▸ PROBLEM: Produce an exact copy of the first line of the data below and each line after it, please, up to and including the one with "(∀ (s : State) (b".

▸ AVAILABLE DATA:
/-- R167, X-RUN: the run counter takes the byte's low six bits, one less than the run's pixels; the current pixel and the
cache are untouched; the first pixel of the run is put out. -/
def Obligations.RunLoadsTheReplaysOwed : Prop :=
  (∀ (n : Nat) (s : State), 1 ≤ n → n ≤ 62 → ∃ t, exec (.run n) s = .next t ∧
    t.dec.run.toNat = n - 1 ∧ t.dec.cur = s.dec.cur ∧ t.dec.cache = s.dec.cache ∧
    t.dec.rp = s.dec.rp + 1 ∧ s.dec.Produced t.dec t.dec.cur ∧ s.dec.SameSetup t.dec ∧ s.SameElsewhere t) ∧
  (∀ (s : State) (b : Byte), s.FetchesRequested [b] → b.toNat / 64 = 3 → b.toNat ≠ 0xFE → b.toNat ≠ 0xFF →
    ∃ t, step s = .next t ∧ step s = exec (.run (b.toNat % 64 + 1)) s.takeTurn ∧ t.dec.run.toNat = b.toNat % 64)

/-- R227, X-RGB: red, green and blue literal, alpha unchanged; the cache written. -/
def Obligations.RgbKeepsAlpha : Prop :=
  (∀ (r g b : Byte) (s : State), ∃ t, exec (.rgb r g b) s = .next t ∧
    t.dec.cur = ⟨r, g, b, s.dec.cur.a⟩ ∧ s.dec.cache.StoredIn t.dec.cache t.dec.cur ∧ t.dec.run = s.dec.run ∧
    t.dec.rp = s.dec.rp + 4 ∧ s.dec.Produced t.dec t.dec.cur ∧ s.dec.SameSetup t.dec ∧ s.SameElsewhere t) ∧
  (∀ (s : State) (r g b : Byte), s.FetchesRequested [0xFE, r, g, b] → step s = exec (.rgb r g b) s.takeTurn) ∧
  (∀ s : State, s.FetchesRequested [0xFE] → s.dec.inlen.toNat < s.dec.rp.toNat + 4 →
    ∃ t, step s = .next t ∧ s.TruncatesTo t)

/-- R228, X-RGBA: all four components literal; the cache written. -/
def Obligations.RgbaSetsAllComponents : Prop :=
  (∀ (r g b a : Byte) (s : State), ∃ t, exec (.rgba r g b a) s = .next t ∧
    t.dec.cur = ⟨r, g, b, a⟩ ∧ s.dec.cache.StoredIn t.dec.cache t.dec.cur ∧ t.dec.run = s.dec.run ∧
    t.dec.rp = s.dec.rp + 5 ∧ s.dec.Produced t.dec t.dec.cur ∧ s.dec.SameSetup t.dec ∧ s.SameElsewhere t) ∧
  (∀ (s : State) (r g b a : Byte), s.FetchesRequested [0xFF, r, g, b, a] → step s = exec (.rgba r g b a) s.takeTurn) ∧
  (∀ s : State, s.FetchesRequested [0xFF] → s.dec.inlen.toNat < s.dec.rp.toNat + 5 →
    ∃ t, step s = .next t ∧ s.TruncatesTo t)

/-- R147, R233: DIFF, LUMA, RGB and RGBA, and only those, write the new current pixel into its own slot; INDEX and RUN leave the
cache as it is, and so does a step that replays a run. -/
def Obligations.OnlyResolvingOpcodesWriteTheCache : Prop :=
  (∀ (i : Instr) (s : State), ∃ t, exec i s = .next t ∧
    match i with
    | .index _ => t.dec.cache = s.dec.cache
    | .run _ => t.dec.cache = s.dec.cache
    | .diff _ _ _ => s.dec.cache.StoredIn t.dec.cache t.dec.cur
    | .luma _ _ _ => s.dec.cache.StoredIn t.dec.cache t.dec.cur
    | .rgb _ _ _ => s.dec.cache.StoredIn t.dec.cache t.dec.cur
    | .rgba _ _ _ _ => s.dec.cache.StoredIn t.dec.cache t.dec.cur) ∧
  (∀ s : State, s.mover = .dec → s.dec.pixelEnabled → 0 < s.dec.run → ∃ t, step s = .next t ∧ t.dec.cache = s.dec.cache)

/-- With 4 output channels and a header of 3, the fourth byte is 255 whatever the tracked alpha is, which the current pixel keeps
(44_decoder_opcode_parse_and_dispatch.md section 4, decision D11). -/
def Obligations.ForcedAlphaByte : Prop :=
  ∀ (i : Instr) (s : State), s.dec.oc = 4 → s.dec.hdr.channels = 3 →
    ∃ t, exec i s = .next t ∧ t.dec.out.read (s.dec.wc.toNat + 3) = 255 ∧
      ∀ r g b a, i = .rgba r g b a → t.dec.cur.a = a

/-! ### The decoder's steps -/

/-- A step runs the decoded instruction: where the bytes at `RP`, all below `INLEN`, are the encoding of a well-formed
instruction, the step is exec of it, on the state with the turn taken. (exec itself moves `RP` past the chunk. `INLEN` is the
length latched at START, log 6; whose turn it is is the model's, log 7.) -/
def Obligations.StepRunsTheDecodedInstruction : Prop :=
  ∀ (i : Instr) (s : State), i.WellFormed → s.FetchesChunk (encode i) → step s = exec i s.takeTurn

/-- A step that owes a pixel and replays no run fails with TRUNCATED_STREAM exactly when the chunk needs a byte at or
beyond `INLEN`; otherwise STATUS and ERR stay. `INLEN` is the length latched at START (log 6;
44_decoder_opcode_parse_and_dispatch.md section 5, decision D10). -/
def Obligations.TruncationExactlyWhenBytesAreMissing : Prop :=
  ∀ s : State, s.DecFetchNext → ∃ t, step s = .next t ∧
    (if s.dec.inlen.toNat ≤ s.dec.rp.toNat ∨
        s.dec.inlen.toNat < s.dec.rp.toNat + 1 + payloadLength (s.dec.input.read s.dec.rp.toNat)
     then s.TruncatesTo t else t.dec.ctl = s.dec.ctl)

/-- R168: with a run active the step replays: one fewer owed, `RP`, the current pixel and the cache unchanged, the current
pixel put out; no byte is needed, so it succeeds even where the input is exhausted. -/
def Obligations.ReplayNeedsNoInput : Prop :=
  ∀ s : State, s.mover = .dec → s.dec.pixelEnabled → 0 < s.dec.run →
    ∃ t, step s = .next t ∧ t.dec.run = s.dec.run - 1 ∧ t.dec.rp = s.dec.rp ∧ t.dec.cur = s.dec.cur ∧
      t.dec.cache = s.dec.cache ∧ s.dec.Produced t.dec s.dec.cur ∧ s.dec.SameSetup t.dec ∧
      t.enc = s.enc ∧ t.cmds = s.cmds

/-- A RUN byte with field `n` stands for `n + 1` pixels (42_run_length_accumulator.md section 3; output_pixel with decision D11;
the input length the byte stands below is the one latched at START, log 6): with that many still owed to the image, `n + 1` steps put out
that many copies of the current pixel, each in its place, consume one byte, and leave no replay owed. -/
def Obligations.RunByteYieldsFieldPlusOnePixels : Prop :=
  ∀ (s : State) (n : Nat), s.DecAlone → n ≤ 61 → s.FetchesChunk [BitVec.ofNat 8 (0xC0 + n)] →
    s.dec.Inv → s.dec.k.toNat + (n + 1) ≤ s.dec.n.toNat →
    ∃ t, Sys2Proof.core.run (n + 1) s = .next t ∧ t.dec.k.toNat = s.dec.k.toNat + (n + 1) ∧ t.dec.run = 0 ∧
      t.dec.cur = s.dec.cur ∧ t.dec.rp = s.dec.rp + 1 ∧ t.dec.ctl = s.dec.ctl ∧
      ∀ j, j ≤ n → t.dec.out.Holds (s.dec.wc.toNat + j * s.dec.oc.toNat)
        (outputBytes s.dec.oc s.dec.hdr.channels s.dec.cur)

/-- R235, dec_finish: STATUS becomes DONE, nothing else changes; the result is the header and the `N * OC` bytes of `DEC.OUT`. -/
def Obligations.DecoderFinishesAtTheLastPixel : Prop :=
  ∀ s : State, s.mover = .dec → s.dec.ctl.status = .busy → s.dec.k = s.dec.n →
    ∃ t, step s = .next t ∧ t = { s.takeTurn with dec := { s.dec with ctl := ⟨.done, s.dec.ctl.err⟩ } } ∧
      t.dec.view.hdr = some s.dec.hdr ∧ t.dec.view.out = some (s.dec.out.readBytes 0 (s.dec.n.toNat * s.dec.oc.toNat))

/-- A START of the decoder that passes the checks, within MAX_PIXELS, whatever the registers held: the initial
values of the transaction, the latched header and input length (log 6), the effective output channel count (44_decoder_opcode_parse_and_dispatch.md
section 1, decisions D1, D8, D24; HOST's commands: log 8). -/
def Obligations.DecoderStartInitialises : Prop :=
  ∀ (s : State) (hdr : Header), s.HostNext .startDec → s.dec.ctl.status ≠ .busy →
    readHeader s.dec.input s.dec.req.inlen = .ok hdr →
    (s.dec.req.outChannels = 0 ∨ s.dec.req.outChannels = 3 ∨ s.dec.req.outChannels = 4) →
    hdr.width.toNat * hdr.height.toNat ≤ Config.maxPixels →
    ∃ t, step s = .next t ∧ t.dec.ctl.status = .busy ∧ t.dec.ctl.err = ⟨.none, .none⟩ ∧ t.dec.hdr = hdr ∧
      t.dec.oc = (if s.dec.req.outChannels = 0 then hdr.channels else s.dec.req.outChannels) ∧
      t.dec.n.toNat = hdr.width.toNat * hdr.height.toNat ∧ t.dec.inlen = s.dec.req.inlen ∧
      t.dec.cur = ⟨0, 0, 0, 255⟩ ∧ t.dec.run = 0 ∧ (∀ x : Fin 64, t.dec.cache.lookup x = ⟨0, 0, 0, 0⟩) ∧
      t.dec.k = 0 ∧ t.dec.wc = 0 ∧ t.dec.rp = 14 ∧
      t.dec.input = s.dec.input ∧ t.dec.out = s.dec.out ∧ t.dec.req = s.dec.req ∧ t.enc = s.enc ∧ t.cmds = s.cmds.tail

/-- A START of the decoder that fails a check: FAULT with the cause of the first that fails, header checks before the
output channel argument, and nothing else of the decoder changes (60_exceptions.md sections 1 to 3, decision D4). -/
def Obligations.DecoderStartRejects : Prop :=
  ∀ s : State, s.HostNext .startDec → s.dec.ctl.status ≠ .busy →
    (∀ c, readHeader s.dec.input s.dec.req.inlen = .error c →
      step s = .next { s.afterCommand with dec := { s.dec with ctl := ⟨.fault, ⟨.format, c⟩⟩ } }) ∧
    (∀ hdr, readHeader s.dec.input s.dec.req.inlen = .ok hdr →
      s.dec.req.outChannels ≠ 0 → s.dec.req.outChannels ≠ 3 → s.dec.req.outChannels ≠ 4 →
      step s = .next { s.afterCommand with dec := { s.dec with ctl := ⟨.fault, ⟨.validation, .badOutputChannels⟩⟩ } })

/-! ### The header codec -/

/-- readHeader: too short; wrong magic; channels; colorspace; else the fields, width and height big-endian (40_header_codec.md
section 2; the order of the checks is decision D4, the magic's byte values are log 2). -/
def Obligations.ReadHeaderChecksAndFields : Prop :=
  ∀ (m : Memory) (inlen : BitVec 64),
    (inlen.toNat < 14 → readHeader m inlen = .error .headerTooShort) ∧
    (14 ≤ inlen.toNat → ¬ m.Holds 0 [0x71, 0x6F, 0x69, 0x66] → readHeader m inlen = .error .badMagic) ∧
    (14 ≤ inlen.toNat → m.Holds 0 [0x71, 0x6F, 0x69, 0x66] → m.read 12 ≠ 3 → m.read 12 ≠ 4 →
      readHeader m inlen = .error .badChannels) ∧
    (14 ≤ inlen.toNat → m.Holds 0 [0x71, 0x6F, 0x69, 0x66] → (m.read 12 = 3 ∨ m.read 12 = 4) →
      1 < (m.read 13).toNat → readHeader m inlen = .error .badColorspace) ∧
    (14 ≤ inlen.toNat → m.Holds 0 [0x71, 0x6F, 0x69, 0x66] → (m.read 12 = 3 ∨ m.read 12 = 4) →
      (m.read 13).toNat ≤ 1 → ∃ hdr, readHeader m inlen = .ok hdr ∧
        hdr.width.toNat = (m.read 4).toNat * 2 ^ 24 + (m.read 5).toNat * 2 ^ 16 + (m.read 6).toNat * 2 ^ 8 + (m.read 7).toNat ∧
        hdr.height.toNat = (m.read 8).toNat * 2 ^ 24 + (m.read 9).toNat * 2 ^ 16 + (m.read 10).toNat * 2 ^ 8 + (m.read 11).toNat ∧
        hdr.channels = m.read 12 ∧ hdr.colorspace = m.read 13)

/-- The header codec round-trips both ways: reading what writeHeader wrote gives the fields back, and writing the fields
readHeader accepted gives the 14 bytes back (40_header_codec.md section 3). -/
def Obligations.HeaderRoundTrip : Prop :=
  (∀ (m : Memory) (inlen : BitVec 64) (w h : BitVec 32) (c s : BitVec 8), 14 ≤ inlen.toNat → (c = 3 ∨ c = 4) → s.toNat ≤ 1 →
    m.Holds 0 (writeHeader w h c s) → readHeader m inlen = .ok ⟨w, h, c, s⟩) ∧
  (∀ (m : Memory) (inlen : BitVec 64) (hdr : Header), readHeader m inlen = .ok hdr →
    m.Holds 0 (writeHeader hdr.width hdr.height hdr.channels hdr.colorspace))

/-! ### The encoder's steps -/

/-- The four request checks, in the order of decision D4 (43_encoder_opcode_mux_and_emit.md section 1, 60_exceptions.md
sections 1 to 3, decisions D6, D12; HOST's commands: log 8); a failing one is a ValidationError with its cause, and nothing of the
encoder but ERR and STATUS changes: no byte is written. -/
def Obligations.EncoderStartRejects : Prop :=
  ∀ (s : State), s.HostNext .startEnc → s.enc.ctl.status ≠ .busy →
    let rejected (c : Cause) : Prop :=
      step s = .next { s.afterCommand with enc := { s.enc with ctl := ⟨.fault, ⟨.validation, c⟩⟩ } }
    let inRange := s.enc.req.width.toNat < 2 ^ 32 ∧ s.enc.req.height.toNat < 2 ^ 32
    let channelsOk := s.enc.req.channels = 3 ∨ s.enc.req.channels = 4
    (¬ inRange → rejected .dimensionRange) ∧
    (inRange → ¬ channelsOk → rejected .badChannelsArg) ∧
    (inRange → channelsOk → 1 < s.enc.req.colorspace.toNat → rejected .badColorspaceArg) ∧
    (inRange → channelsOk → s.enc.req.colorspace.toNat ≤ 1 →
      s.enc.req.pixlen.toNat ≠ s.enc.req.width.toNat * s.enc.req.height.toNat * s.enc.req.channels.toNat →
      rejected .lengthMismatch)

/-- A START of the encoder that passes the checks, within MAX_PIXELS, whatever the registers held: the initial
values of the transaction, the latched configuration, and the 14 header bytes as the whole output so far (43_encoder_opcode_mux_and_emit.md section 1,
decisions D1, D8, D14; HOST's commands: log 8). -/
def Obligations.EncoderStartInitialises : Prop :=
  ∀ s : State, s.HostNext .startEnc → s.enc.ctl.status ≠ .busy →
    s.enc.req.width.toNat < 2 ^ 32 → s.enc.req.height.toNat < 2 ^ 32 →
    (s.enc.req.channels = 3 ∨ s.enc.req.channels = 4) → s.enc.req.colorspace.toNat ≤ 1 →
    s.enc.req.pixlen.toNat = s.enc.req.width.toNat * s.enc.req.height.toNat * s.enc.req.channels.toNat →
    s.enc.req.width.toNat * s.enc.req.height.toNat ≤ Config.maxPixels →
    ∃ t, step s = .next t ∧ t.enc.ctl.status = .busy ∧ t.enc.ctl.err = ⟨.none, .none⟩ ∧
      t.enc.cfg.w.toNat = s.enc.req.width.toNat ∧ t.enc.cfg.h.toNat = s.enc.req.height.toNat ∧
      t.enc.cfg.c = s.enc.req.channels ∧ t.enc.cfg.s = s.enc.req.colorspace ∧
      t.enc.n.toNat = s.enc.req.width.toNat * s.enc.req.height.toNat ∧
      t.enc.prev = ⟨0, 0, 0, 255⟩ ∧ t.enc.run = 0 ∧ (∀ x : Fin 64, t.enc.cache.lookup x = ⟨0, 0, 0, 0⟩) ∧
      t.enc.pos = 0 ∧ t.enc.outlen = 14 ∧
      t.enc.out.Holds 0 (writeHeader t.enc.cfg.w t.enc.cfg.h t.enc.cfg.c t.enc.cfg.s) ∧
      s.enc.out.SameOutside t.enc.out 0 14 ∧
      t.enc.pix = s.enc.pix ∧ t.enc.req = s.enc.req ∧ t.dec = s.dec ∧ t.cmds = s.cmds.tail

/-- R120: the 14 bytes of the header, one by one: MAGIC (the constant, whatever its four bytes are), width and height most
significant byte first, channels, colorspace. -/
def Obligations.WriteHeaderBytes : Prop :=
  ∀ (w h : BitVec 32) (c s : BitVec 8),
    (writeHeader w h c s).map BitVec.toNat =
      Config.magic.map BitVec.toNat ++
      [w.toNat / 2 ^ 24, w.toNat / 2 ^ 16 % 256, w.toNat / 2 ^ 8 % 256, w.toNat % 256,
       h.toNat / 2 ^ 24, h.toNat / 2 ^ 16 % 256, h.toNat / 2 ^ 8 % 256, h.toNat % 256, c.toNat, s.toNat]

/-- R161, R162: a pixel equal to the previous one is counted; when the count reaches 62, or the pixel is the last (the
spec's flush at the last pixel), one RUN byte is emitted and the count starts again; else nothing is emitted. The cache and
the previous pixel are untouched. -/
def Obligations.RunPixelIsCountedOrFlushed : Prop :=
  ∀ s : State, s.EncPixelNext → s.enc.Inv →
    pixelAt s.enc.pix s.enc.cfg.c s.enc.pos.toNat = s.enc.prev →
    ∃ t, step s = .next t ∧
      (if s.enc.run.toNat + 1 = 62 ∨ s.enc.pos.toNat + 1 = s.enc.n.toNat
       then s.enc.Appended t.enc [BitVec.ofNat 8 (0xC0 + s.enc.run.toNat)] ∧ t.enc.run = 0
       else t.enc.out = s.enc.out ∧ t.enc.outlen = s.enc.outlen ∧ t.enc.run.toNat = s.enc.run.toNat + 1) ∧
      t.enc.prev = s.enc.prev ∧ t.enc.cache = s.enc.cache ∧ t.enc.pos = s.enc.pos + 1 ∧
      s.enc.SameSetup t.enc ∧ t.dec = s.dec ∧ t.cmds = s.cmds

▸ OUTPUT FOR THIS TASK:
/-- R167, X-RUN: the run counter takes the byte's low six bits, one less than the run's pixels; the current pixel and the
cache are untouched; the first pixel of the run is put out. -/
def Obligations.RunLoadsTheReplaysOwed : Prop :=
  (∀ (n : Nat) (s : State), 1 ≤ n → n ≤ 62 → ∃ t, exec (.run n) s = .next t ∧
    t.dec.run.toNat = n - 1 ∧ t.dec.cur = s.dec.cur ∧ t.dec.cache = s.dec.cache ∧
    t.dec.rp = s.dec.rp + 1 ∧ s.dec.Produced t.dec t.dec.cur ∧ s.dec.SameSetup t.dec ∧ s.SameElsewhere t) ∧
  (∀ (s : State) (b : Byte), s.FetchesRequested [b] → b.toNat / 64 = 3 → b.toNat ≠ 0xFE → b.toNat ≠ 0xFF →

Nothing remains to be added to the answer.